China spawns an x86 supercomputing monster, with an AMD connection

Chipmaker Hygon, which recently teased a 128-core, 512-thread CPU, merges with server-maker Sugon

China has spawned a supercomputing contender.

This story starts in 2016 when AMD licensed its first-generation Zen CPU design and the x86-64 architecture it used to a Chinese outfit called Tianjin Haiguang Advanced Technology Investment Co - aka “Hygon”. The two companies planned to develop server-grade SoCs for the Chinese market.

In the years since, Hygon used that license to develop a range of modest server CPUs called Dhyana. Linux kernel developers added support for those chips, and – per China’s policy of encouraging use of home-grown products – so did Chinese giants like Tencent.

The other player in this tale is Sugon, aka Dawning Information Industry Company Limited, a server-and-supercomputer-maker that has used Dhyana silicon, including in a machine that once made it into 38th place on the Top 500 list that ranks Earths mightiest computing machines.

Sugon was Hygon’s largest shareholder and on Monday the two companies announced they will merge by swapping stock.

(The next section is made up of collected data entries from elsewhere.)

-- ==== Sys2Proof/Tests/Slice0.lean ====
section
/-! SUPPORT. The tests: ill-formed terms, words written out from the spec's encodings, one step of each operation with
the values of 95_test_vectors.md, and for each statement with hypotheses a state that meets them. -/

open Sys2Proof Sys2Proof.Machine

namespace Sys2Proof.Tests

/-! ### Ill-formed terms, one for each check of `Instr.wellFormed` -/

theorem test_wf_pk_illegal_command_is_no_legal_command : (Instr.pkCmdIllegal 2).wellFormed 32 = false := by decide
theorem test_wf_up_illegal_command_is_no_legal_command : (Instr.upCmdIllegal 0).wellFormed 32 = false := by decide
theorem test_wf_pk_ignored_write_is_no_depth_write : (Instr.pkWrIgnored 4 1).wellFormed 32 = false := by decide
theorem test_wf_up_ignored_write_is_no_pal_len_write : (Instr.upWrIgnored 5 1).wellFormed 32 = false := by decide
theorem test_wf_pk_ignored_write_is_no_command : (Instr.pkWrIgnored 0 7).wellFormed 32 = false := by decide
theorem test_wf_register_5_is_reserved_in_pk : (Instr.pkWrIgnored 5 1).wellFormed 32 = true := by decide
/-- The data word has `REGW` bits: 2^16 is one bit too long for the narrowest block (R5), in each operation that carries
one. -/
theorem test_wf_data_word_has_regw_bits :
    [Instr.pkCmdIllegal 0x10000, .pkWrWidth 0x10000, .pkWrHeight 0x10000, .pkWrDepth 0x10000, .pkWrIgnored 1 0x10000,
     .upCmdIllegal 0x10000, .upWrWidth 0x10000, .upWrHeight 0x10000, .upWrDepth 0x10000, .upWrPalLen 0x10000,
     .upWrIgnored 1 0x10000].map (fun i => (i.wellFormed 16, i.wellFormed 17)) =
      List.replicate 11 (false, true) := by decide

/-! ### Words written out

The descriptor is `A` then `D`: unit, write, register number (R101); the words are those of 95_test_vectors.md section 2.5
and of the rows of R106. -/

theorem test_word_pk_nop : decodeHostOp (.ofBits 32 0b01_000000_00000000000000000000000000000000) = .pkNop := by decide
theorem test_word_pk_start : decodeHostOp (.ofBits 32 0b01_000000_00000000000000000000000000000001) = .pkStart := by decide
theorem test_word_pk_reset : decodeHostOp (.ofBits 32 0b01_000000_00000000000000000000000000000010) = .pkReset := by decide
theorem test_word_pk_cmd_opc_3 : decodeHostOp (.ofBits 32 0x4000000003) = .pkCmdIllegal 3 := by decide
theorem test_word_pk_cmd_reserved_bit : decodeHostOp (.ofBits 32 0x4080000001) = .pkCmdIllegal 0x80000001 := by decide
theorem test_word_pk_wr_width : decodeHostOp (.ofBits 32 0b01_000010_00000000000000000000001010000000) = .pkWrWidth 640 := by decide
theorem test_word_pk_wr_height : decodeHostOp (.ofBits 32 0x43000001E0) = .pkWrHeight 480 := by decide
theorem test_word_pk_wr_depth : decodeHostOp (.ofBits 32 0x4400000004) = .pkWrDepth 4 := by decide
theorem test_word_pk_wr_pal_len_is_ignored : decodeHostOp (.ofBits 32 0x4500000009) = .pkWrIgnored 5 9 := by decide
theorem test_word_pk_rd_status : decodeHostOp (.ofBits 32 0b00_000001_00000000000000000000000000000000) = .pkRd 1 := by decide
theorem test_word_up_nop : decodeHostOp (.ofBits 32 0b11_000000_00000000000000000000000000000000) = .upNop := by decide
theorem test_word_up_start : decodeHostOp (.ofBits 32 0xC000000001) = .upStart := by decide
theorem test_word_up_reset : decodeHostOp (.ofBits 32 0xC000000002) = .upReset := by decide
theorem test_word_up_cmd_reset_with_reserved_bit : decodeHostOp (.ofBits 32 0xC000000006) = .upCmdIllegal 6 := by decide
theorem test_word_up_wr_width : decodeHostOp (.ofBits 32 0xC200000280) = .upWrWidth 640 := by decide
theorem test_word_up_wr_height : decodeHostOp (.ofBits 32 0xC3000001E0) = .upWrHeight 480 := by decide
theorem test_word_up_wr_depth : decodeHostOp (.ofBits 32 0xC400000004) = .upWrDepth 4 := by decide
theorem test_word_up_wr_pal_len : decodeHostOp (.ofBits 32 0b11_000101_00000000000000000000000000010001) = .upWrPalLen 17 := by decide
theorem test_word_up_wr_63_is_ignored : decodeHostOp (.ofBits 32 0xFF00000001) = .upWrIgnored 63 1 := by decide
theorem test_word_up_rd_col : decodeHostOp (.ofBits 32 0x8A00000000) = .upRd 10 := by decide
/-- The same operation at the narrowest width and at 64 bits: `A` is the top byte at each (R5, R101). -/
theorem test_word_at_other_widths :
    decodeHostOp (.ofBits 16 0x420280) = .pkWrWidth 640 ∧
    decodeHostOp (.ofBits 64 0xC50000000000000011) = .upWrPalLen 17 := by decide

/-- The phase codes of R37 that select a micro-operation of `PK` (R107). -/
theorem test_phase_codes_pk :
    [0b0000#4, 0b0001#4, 0b0010#4, 0b0011#4, 0b0100#4, 0b0101#4, 0b0110#4, 0b0111#4, 0b1000#4].map
      (fun p => (decode (.phase .PK p)).toOption) =
    [some .pkIdle, some .pkAccum, some .pkEmit, some .pkFlush, some .pkPad, some .pkOkterm, some .pkDone,
     some .pkFailterm, some .pkErr] := by decide

/-- The phase codes of R37 that select a micro-operation of `UP` (R107); 4 is none (R108). -/
theorem test_phase_codes_up :
    [0b0000#4, 0b0001#4, 0b0010#4, 0b0011#4, 0b0100#4, 0b0101#4, 0b0110#4, 0b0111#4, 0b1000#4].map
      (fun p => (decode (.phase .UP p)).toOption) =
    [some .upIdle, some .upFetch, some .upExtract, some .upSkip, none, some .upOkterm, some .upDone,
     some .upFailterm, some .upErr] := by decide

/-- Token words of 95_test_vectors.md section 2.5. -/
theorem test_token_words :
    encodeToken (.D 0xA0) = 0x0A0#9 ∧ encodeToken (.END 4) = 0x104#9 ∧ decodeToken 0x0FF#9 = .D 0xFF ∧
    decodeToken 0x1F4#9 = .END 4 := by decide

theorem test_table_words :
    decodeTableWord 40 0x4000000001 = some .pkStart ∧ decodeTableWord 40 0xC400000000 = some (.upWrDepth 0) ∧
    decodeTableWord 8 3 = some .pkFlush ∧ decodeTableWord 8 9 = none := by decide

/-! ### States the tests start from -/

/-- What holds after an operation that answers a next state. -/
def after (o : Host.Outcome State Fault Refusal) (p : State → Bool) : Bool :=
  match o with
  | .next t => p t
  | .fault _ => false
  | .refused _ => false

/-- `PACK w, h, d`, up to the `START` (R111). -/
def configuredPk (w h d : Nat) : State :=
  { State.reset with pk := { State.reset.pk with WIDTH := w, HEIGHT := h, DEPTH := d } }

/-- `UNPACK w, h, d, p`, up to the `START` (R111). -/
def configuredUp (w h d p : Nat) : State :=
  { State.reset with up := { State.reset.up with WIDTH := w, HEIGHT := h, DEPTH := d, PAL_LEN := p } }

/-- The packer right after the `START` of that transform, with these tokens standing in its input channel. -/
def packing (w h d : Nat) (ts : List Token) : State :=
  { configuredPk w h d with pk := (configuredPk w h d).pk.start, inPk := ⟨[], ts⟩ }

/-- The unpacker right after the `START` of that transform, with these tokens standing in its input channel. -/
def unpacking (w h d p : Nat) (ts : List Token) : State :=
  { configuredUp w h d p with up := (configuredUp w h d p).up.start, inUp := ⟨[], ts⟩ }

/-- A packer somewhere in a row. -/
def packingAt (s : State) (phase : PhaseCode) (acc : Byte) (bitcnt : BitVec 4) (col row : Nat) (padcnt : BitVec 2) :
    State :=
  { s with pk := { s.pk with PHASE := phase, ACC := acc, BITCNT := bitcnt, COL := col, ROW := row, PADCNT := padcnt } }

/-- An unpacker somewhere in a row. -/
def unpackingAt (s : State) (phase : PhaseCode) (shreg : Byte) (bitcnt : BitVec 4) (col row : Nat)
    (padcnt : BitVec 2) : State :=
  { s with
    up := { s.up with PHASE := phase, SHREG := shreg, BITCNT := bitcnt, COL := col, ROW := row, PADCNT := padcnt } }

/-! ### Host operations (95_test_vectors.md section 2.2) -/

/-- H10. -/
theorem test_pk_nop : exec .pkNop (configuredPk 3 2 1) = .next (configuredPk 3 2 1) := rfl
theorem test_up_nop : exec .upNop (configuredUp 3 2 1 2) = .next (configuredUp 3 2 1 2) := rfl

/-- H19: `STATUS = 0x101`, `BITPAD = 5`, `BYTEW = 1`, `BYTEPAD = 3`. -/
theorem test_pk_start :
    after (exec .pkStart (configuredPk 3 2 1)) (fun t => t.pk.read 1 == 0x101 && t.pk.read 6 == 5 &&
      t.pk.read 7 == 1 && t.pk.read 8 == 3 && t.pk.read 9 == 0 && t.pk.read 10 == 0) = true := by decide
/-- H23: `DEPTH = 0x108` is compared as a whole word; `STATUS = 0x715`. -/
theorem test_pk_start_depth_whole_word :
    after (exec .pkStart (configuredPk 1 1 0x108)) (fun t => t.pk.read 1 == 0x715) = true := by decide
/-- Section 2.1, the corner of the arithmetic: `W = 0xFFFFFFFF`, `S = 4`; and `P` latches `PAL_LEN`. -/
theorem test_up_start_corner :
    after (exec .upStart (configuredUp 0xFFFFFFFF 1 4 16)) (fun t => t.up.read 6 == 4 && t.up.read 7 == 0x80000000 &&
      t.up.read 8 == 0 && t.up.P == 16) = true := by decide
/-- H20 for `UP`: refused while busy, `STATUS = 0x109`. -/
theorem test_up_start_busy :
    after (exec .upStart (unpacking 3 2 1 2 [])) (fun t => t.up.read 1 == 0x109 && t.up.W == 3) = true := by decide
/-- H22: `STATUS = 0`, `WIDTH` kept, `BITPAD` cleared. -/
theorem test_pk_reset :
    after (exec .pkReset (packing 3 2 1 [])) (fun t => t.pk.read 1 == 0 && t.pk.read 2 == 3 && t.pk.read 6 == 0) =
      true := by decide
theorem test_up_reset :
    after (exec .upReset (unpacking 10 2 8 256 [])) (fun t => t.up.read 1 == 0 && t.up.read 2 == 10 &&
      t.up.read 5 == 256 && t.up.read 7 == 0 && t.up.P == 0) = true := by decide
/-- H11. -/
theorem test_pk_cmd_illegal :
    after (exec (.pkCmdIllegal 3) State.reset) (fun t => t.pk.read 1 == 0x008 && t.up.read 1 == 0) = true := by decide
theorem test_up_cmd_illegal :
    after (exec (.upCmdIllegal 4) State.reset) (fun t => t.up.read 1 == 0x008 && t.pk.read 1 == 0) = true := by decide
/-- H21: the running transform keeps its geometry. -/
theorem test_pk_wr_width :
    after (exec (.pkWrWidth 9) (packing 3 2 1 [])) (fun t => t.pk.read 2 == 9 && t.pk.read 7 == 1 && t.pk.W == 3) =
      true := by decide
theorem test_pk_wr_height :
    after (exec (.pkWrHeight 7) State.reset) (fun t => t.pk.read 3 == 7 && t.up.read 3 == 0) = true := by decide
/-- H4: an illegal value is stored. -/
theorem test_pk_wr_depth : after (exec (.pkWrDepth 3) State.reset) (fun t => t.pk.read 4 == 3) = true := by decide
theorem test_up_wr_width :
    after (exec (.upWrWidth 9) State.reset) (fun t => t.up.read 2 == 9 && t.pk.read 2 == 0) = true := by decide
theorem test_up_wr_height : after (exec (.upWrHeight 9) State.reset) (fun t => t.up.read 3 == 9) = true := by decide
theorem test_up_wr_depth : after (exec (.upWrDepth 9) State.reset) (fun t => t.up.read 4 == 9) = true := by decide
/-- H6. -/
theorem test_up_wr_pal_len :
    after (exec (.upWrPalLen 9) State.reset) (fun t => t.up.read 5 == 9 && t.up.P == 0) = true := by decide
/-- H5: register 5 of `PK` is reserved. -/
theorem test_pk_wr_ignored :
    after (exec (.pkWrIgnored 5 9) State.reset) (fun t => t.pk.read 5 == 0 && t.pk.read 1 == 0) = true := by decide
/-- H8. -/
theorem test_up_wr_ignored :
    after (exec (.upWrIgnored 63 1) State.reset) (fun t => t.up.read 63 == 0 && t.up.read 1 == 0) = true := by decide
/-- H17: `STATUS = 0x81C`. -/
theorem test_pk_rd :
    after (exec (.pkRd 1) { State.reset with pk := { State.reset.pk with PHASE := 8, ERRCODE := 1, CMDERR := true } })
      (fun t => t.readsPk == [⟨1, 0x81C⟩] && t.readsUp == []) = true := by decide
/-- H2: `CMD` reads 0. -/
theorem test_up_rd : after (exec (.upRd 0) (unpacking 3 2 1 2 [])) (fun t => t.readsUp == [⟨0, 0⟩]) = true := by decide

/-- A block with 64-bit registers: `W = 2^32` at depth 1 has `2^29` bytes a row, with no padding (R5, R138). -/
theorem test_up_start_wide :
    after (exec .upStart (configuredUp 0x100000000 1 1 2)) (fun t => t.up.W == 0x100000000 &&
      t.up.read 7 == 0x20000000 && t.up.read 8 == 0) = true := by decide

/-! ### Micro-operations of the packer (95_test_vectors.md section 2.3) -/

/-- P1, step 3: the last index of the row goes on to `FLUSH`. -/
theorem test_pk_accum :
    after (exec .pkAccum (packingAt (packing 3 2 1 [.D 1, .D 0]) 1 2 2 2 0 0)) (fun t => t.pk.ACC == 5 &&
      t.pk.BITCNT == 3 && t.pk.COL == 3 && t.pk.PHASE == 3 && t.inPk == ⟨[.D 1], [.D 0]⟩) = true := by decide
/-- PF1: the index 2 at depth 1 is removed and faults with `E_RANGE`. -/
theorem test_pk_accum_range :
    after (exec .pkAccum (packingAt (packing 3 2 1 [.D 2, .D 1, .END 0]) 1 0 1 1 1 0)) (fun t => t.pk.read 1 == 0x725 &&
      t.pk.ROW == 1 && t.pk.COL == 1 && t.inPk.queue == [.D 1, .END 0]) = true := by decide
/-- P2: the eighth bit goes out at the end of the row, `BYTEPAD = 3`. -/
theorem test_pk_emit :
    after (exec .pkEmit (packingAt (packing 8 1 1 []) 2 0xCA 8 8 0 0)) (fun t => t.outPk.queue == [.D 0xCA] &&
      t.pk.ACC == 0 && t.pk.BITCNT == 0 && t.pk.PADCNT == 3 && t.pk.PHASE == 4) = true := by decide
/-- P1, step 4: `D(A0)`. -/
theorem test_pk_flush :
    after (exec .pkFlush (packingAt (packing 3 2 1 []) 3 5 3 3 0 0)) (fun t => t.outPk.queue == [.D 0xA0] &&
      t.pk.ACC == 0 && t.pk.BITCNT == 0 && t.pk.COL == 3 && t.pk.PADCNT == 3 && t.pk.PHASE == 4) = true := by decide
/-- P1, step 7: the last padding byte of row 0. -/
theorem test_pk_pad :
    after (exec .pkPad (packingAt (packing 3 2 1 []) 4 0 0 3 0 1)) (fun t => t.outPk.queue == [.D 0] &&
      t.pk.COL == 0 && t.pk.ROW == 1 && t.pk.PADCNT == 0 && t.pk.PHASE == 1) = true := by decide
/-- P1, step 14: the last padding byte of the last row. -/
theorem test_pk_pad_last :
    after (exec .pkPad (packingAt (packing 3 2 1 []) 4 0 0 3 1 1)) (fun t => t.pk.ROW == 2 && t.pk.PHASE == 5) =
      true := by decide
/-- P1, step 15. -/
theorem test_pk_okterm :
    after (exec .pkOkterm (packingAt (packing 3 2 1 []) 5 0 0 0 2 0)) (fun t => t.outPk.queue == [.END 0] &&
      t.pk.read 1 == 0x602) = true := by decide
/-- H16: `END(1)`, `STATUS = 0x814`. -/
theorem test_pk_failterm :
    after (exec .pkFailterm { State.reset with pk := State.reset.pk.start }) (fun t => t.outPk.queue == [.END 1] &&
      t.pk.read 1 == 0x814) = true := by decide
theorem test_pk_resting :
    exec .pkIdle State.reset = .next State.reset ∧ exec .pkDone State.reset = .next State.reset ∧
    exec .pkErr State.reset = .next State.reset := ⟨rfl, rfl, rfl⟩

China will therefore emerge with an integrated server-and-CPU-maker capable of producing substantial supercomputers.

And perhaps even extraordinary machines, too, because Chinese media recently reported Hygon is set to release a CPU with 128 cores and capable of running 512 threads - four threads for each core.

Intel and AMD long ago delivered simultaneous multithreading (SMT) that runs two threads per core. Rumors have suggested the x86 chipmakers might consider SMT4 in future, but it hasn’t happened.

IBM has been there for years - since 2010's version 7 of its POWER architecture - and remains the only enterprise hardware vendor to designs its own CPUs and servers that use them (Fujitsu’s heading in that direction too).

However the idea of designing complementary processors and servers is popular among hyperscalers. AWS, Microsoft and Google have all done it, and so have China’s Alibaba and Huawei.

A combined Hygon/Sugon would certainly attract attention from many Chinese buyers.

The rest of the world may be less enthusiastic, as the USA’s Bureau of Industry and Security added both companies to its Entity List that names outfits suspected of conducting activities contrary to national security and foreign policy.

Such activities may be the point of the merger: China’s government has laid plans to use AI and big data to improve all aspects of society, including its military. ®

Updated at 23:15 UTC May 29

To add details about IBM's use of SMT 4 in its POWER architecture.